Task to carry out –
For the string "free", search the entries below and copy every line where it appears.

Records for this task –
**********

theorem moves_execTrailGet : ∀ a0 a1 (s : State), MovesA [.free, .fcp, .cmd, .hampers, .split, .evr, F.DEV_PKT_DENIED_COUNT.part, F.QSC_HMP_STS_FILL.part, F.QSC_HMP_SEQ_SEQ.part, F.QSC_HMP_GAP_COUNT.part, F.QSC_HMP_MAX_MAX.part, F.EVR_STS_BUFFERED.part, F.EVR_DROPPED_COUNT.part] s.takeInputs (execTrailGet a0 a1 s) := by
  intro a0 a1 s
  unfold execTrailGet
  refine moves_fleet _ _ _ _ _ _ (by decide +kernel) (fun _ => ?_) (fun _ => ?_)
  all_goals repeat' first
    | with_reducible exact Moves.refl _ _
    | with_reducible refine MovesA.live ?_
    | with_reducible refine MovesA.when (fun _ => ?_)
    | with_reducible refine MovesA.next ?_
    | with_reducible refine MovesA.ite (fun _ => ?_) (fun _ => ?_)
    | exact fun _ e => (moves_fleet _ _ _ _ _ _ _ e).weaken (by decide +kernel)
    | with_reducible refine Moves.ite (fun _ => ?_) (fun _ => ?_)
    | with_reducible refine Moves.foldl ?_ (fun _ _ => ?_)
    | with_reducible refine Moves.getD (fun _ _ => ?_) ?_
    | with_reducible refine Moves.elim ?_ (fun _ _ => ?_)
    | with_reducible refine Moves.foldlFst ?_ (fun _ _ => ?_)
    | dsimp only
    | split
    | dsimp only [rep, okRep, id]

theorem moves_execTrailDelete : ∀ a0 a1 (s : State), MovesA [.free, .fcp, .cmd, .hampers, .fpl, .split, .evr, F.DEV_PKT_DENIED_COUNT.part, F.QSC_HMP_STS_FILL.part, F.QSC_HMP_SEQ_SEQ.part, F.QSC_HMP_GAP_COUNT.part, F.QSC_HMP_MAX_MAX.part, F.FPL_TRAIL_STS_WAYMARKS.part, F.EVR_STS_BUFFERED.part, F.EVR_DROPPED_COUNT.part] s.takeInputs (execTrailDelete a0 a1 s) := by
  intro a0 a1 s
  unfold execTrailDelete
  refine moves_fleet _ _ _ _ _ _ (by decide +kernel) (fun _ => ?_) (fun _ => ?_)
  all_goals repeat' first
    | with_reducible exact Moves.refl _ _
    | with_reducible refine MovesA.live ?_
    | with_reducible refine MovesA.when (fun _ => ?_)
    | with_reducible refine MovesA.next ?_
    | with_reducible refine MovesA.ite (fun _ => ?_) (fun _ => ?_)
    | exact fun _ e => (moves_fleet _ _ _ _ _ _ _ e).weaken (by decide +kernel)
    | (with_reducible apply Moves.step (moves_setTrails _ _); decide +kernel)
    | with_reducible refine Moves.ite (fun _ => ?_) (fun _ => ?_)
    | with_reducible refine Moves.foldl ?_ (fun _ _ => ?_)
    | with_reducible refine Moves.getD (fun _ _ => ?_) ?_
    | with_reducible refine Moves.elim ?_ (fun _ _ => ?_)
    | with_reducible refine Moves.foldlFst ?_ (fun _ _ => ?_)
    | dsimp only
    | split
    | dsimp only [rep, okRep, id]

theorem moves_execTrailAppend : ∀ a0 a1 (s : State), MovesA [.free, .fcp, .cmd, .hampers, .fpl, .split, .evr, F.DEV_PKT_DENIED_COUNT.part, F.QSC_HMP_STS_FILL.part, F.QSC_HMP_SEQ_SEQ.part, F.QSC_HMP_GAP_COUNT.part, F.QSC_HMP_MAX_MAX.part, F.FPL_TRAIL_STS_WAYMARKS.part, F.EVR_STS_BUFFERED.part, F.EVR_DROPPED_COUNT.part] s.takeInputs (execTrailAppend a0 a1 s) := by
  intro a0 a1 s
  unfold execTrailAppend
  refine moves_fleet _ _ _ _ _ _ (by decide +kernel) (fun _ => ?_) (fun _ => ?_)
  all_goals repeat' first
    | with_reducible exact Moves.refl _ _
    | with_reducible refine MovesA.live ?_
    | with_reducible refine MovesA.when (fun _ => ?_)
    | with_reducible refine MovesA.next ?_
    | with_reducible refine MovesA.ite (fun _ => ?_) (fun _ => ?_)
    | exact fun _ e => (moves_fleet _ _ _ _ _ _ _ e).weaken (by decide +kernel)
    | (with_reducible apply Moves.step (moves_setTrails _ _); decide +kernel)
    | with_reducible refine Moves.ite (fun _ => ?_) (fun _ => ?_)
    | with_reducible refine Moves.foldl ?_ (fun _ _ => ?_)
    | with_reducible refine Moves.getD (fun _ _ => ?_) ?_
    | with_reducible refine Moves.elim ?_ (fun _ _ => ?_)
    | with_reducible refine Moves.foldlFst ?_ (fun _ _ => ?_)
    | dsimp only
    | split
    | dsimp only [rep, okRep, id]

theorem moves_execTrailCreate : ∀ a0 a1 (s : State), MovesA [.free, .fcp, .cmd, .hampers, .fpl, .split, .evr, F.DEV_PKT_DENIED_COUNT.part, F.QSC_HMP_STS_FILL.part, F.QSC_HMP_SEQ_SEQ.part, F.QSC_HMP_GAP_COUNT.part, F.QSC_HMP_MAX_MAX.part, F.FPL_TRAIL_STS_WAYMARKS.part, F.EVR_STS_BUFFERED.part, F.EVR_DROPPED_COUNT.part] s.takeInputs (execTrailCreate a0 a1 s) := by
  intro a0 a1 s
  unfold execTrailCreate
  refine moves_fleet _ _ _ _ _ _ (by decide +kernel) (fun _ => ?_) (fun _ => ?_)
  all_goals repeat' first
    | with_reducible exact Moves.refl _ _
    | with_reducible refine MovesA.live ?_
    | with_reducible refine MovesA.when (fun _ => ?_)
    | with_reducible refine MovesA.next ?_
    | with_reducible refine MovesA.ite (fun _ => ?_) (fun _ => ?_)
    | exact fun _ e => (moves_fleet _ _ _ _ _ _ _ e).weaken (by decide +kernel)
    | (with_reducible apply Moves.step (moves_setTrails _ _); decide +kernel)
    | with_reducible refine Moves.ite (fun _ => ?_) (fun _ => ?_)
    | with_reducible refine Moves.foldl ?_ (fun _ _ => ?_)
    | with_reducible refine Moves.getD (fun _ _ => ?_) ?_
    | with_reducible refine Moves.elim ?_ (fun _ _ => ?_)
    | with_reducible refine Moves.foldlFst ?_ (fun _ _ => ?_)
    | dsimp only
    | split
    | dsimp only [rep, okRep, id]

theorem moves_execMachineHold : ∀ a0 a1 (s : State), MovesA [.free, .fcp, .cmd, .hampers, .fpl, .split, .evr, F.DEV_PKT_DENIED_COUNT.part, F.QSC_HMP_STS_FILL.part, F.QSC_HMP_SEQ_SEQ.part, F.QSC_HMP_GAP_COUNT.part, F.QSC_HMP_MAX_MAX.part, F.FPL_TASK_STS_USED.part, F.FPL_MACH_STS_STATE.part, F.FPL_MACH_PLAN_SENT.part, F.FPL_MACH_TASK_ACTIVE.part, F.EVR_STS_BUFFERED.part, F.EVR_DROPPED_COUNT.part] s.takeInputs (execMachineHold a0 a1 s) := by
  intro a0 a1 s
  unfold execMachineHold
  refine moves_fleet _ _ _ _ _ _ (by decide +kernel) (fun _ => ?_) (fun _ => ?_)
  all_goals repeat' first
    | with_reducible exact Moves.refl _ _
    | with_reducible refine MovesA.live ?_
    | with_reducible refine MovesA.when (fun _ => ?_)
    | with_reducible refine MovesA.next ?_
    | with_reducible refine MovesA.ite (fun _ => ?_) (fun _ => ?_)
    | (with_reducible apply Moves.step (moves_planSettle _ _ _); decide +kernel)
    | exact fun _ e => (moves_fleet _ _ _ _ _ _ _ e).weaken (by decide +kernel)
    | (with_reducible apply Moves.step (moves_setHold _ _ _ _); decide +kernel)
    | with_reducible refine Moves.ite (fun _ => ?_) (fun _ => ?_)
    | with_reducible refine Moves.foldl ?_ (fun _ _ => ?_)
    | with_reducible refine Moves.getD (fun _ _ => ?_) ?_
    | with_reducible refine Moves.elim ?_ (fun _ _ => ?_)
    | with_reducible refine Moves.foldlFst ?_ (fun _ _ => ?_)
    | dsimp only
    | split
    | dsimp only [rep, okRep, id]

**********

Expected answer –
theorem moves_execTrailGet : ∀ a0 a1 (s : State), MovesA [.free, .fcp, .cmd, .hampers, .split, .evr, F.DEV_PKT_DENIED_COUNT.part, F.QSC_HMP_STS_FILL.part, F.QSC_HMP_SEQ_SEQ.part, F.QSC_HMP_GAP_COUNT.part, F.QSC_HMP_MAX_MAX.part, F.EVR_STS_BUFFERED.part, F.EVR_DROPPED_COUNT.part] s.takeInputs (execTrailGet a0 a1 s) := by
theorem moves_execTrailDelete : ∀ a0 a1 (s : State), MovesA [.free, .fcp, .cmd, .hampers, .fpl, .split, .evr, F.DEV_PKT_DENIED_COUNT.part, F.QSC_HMP_STS_FILL.part, F.QSC_HMP_SEQ_SEQ.part, F.QSC_HMP_GAP_COUNT.part, F.QSC_HMP_MAX_MAX.part, F.FPL_TRAIL_STS_WAYMARKS.part, F.EVR_STS_BUFFERED.part, F.EVR_DROPPED_COUNT.part] s.takeInputs (execTrailDelete a0 a1 s) := by
theorem moves_execTrailAppend : ∀ a0 a1 (s : State), MovesA [.free, .fcp, .cmd, .hampers, .fpl, .split, .evr, F.DEV_PKT_DENIED_COUNT.part, F.QSC_HMP_STS_FILL.part, F.QSC_HMP_SEQ_SEQ.part, F.QSC_HMP_GAP_COUNT.part, F.QSC_HMP_MAX_MAX.part, F.FPL_TRAIL_STS_WAYMARKS.part, F.EVR_STS_BUFFERED.part, F.EVR_DROPPED_COUNT.part] s.takeInputs (execTrailAppend a0 a1 s) := by
theorem moves_execTrailCreate : ∀ a0 a1 (s : State), MovesA [.free, .fcp, .cmd, .hampers, .fpl, .split, .evr, F.DEV_PKT_DENIED_COUNT.part, F.QSC_HMP_STS_FILL.part, F.QSC_HMP_SEQ_SEQ.part, F.QSC_HMP_GAP_COUNT.part, F.QSC_HMP_MAX_MAX.part, F.FPL_TRAIL_STS_WAYMARKS.part, F.EVR_STS_BUFFERED.part, F.EVR_DROPPED_COUNT.part] s.takeInputs (execTrailCreate a0 a1 s) := by
theorem moves_execMachineHold : ∀ a0 a1 (s : State), MovesA [.free, .fcp, .cmd, .hampers, .fpl, .split, .evr, F.DEV_PKT_DENIED_COUNT.part, F.QSC_HMP_STS_FILL.part, F.QSC_HMP_SEQ_SEQ.part, F.QSC_HMP_GAP_COUNT.part, F.QSC_HMP_MAX_MAX.part, F.FPL_TASK_STS_USED.part, F.FPL_MACH_STS_STATE.part, F.FPL_MACH_PLAN_SENT.part, F.FPL_MACH_TASK_ACTIVE.part, F.EVR_STS_BUFFERED.part, F.EVR_DROPPED_COUNT.part] s.takeInputs (execMachineHold a0 a1 s) := by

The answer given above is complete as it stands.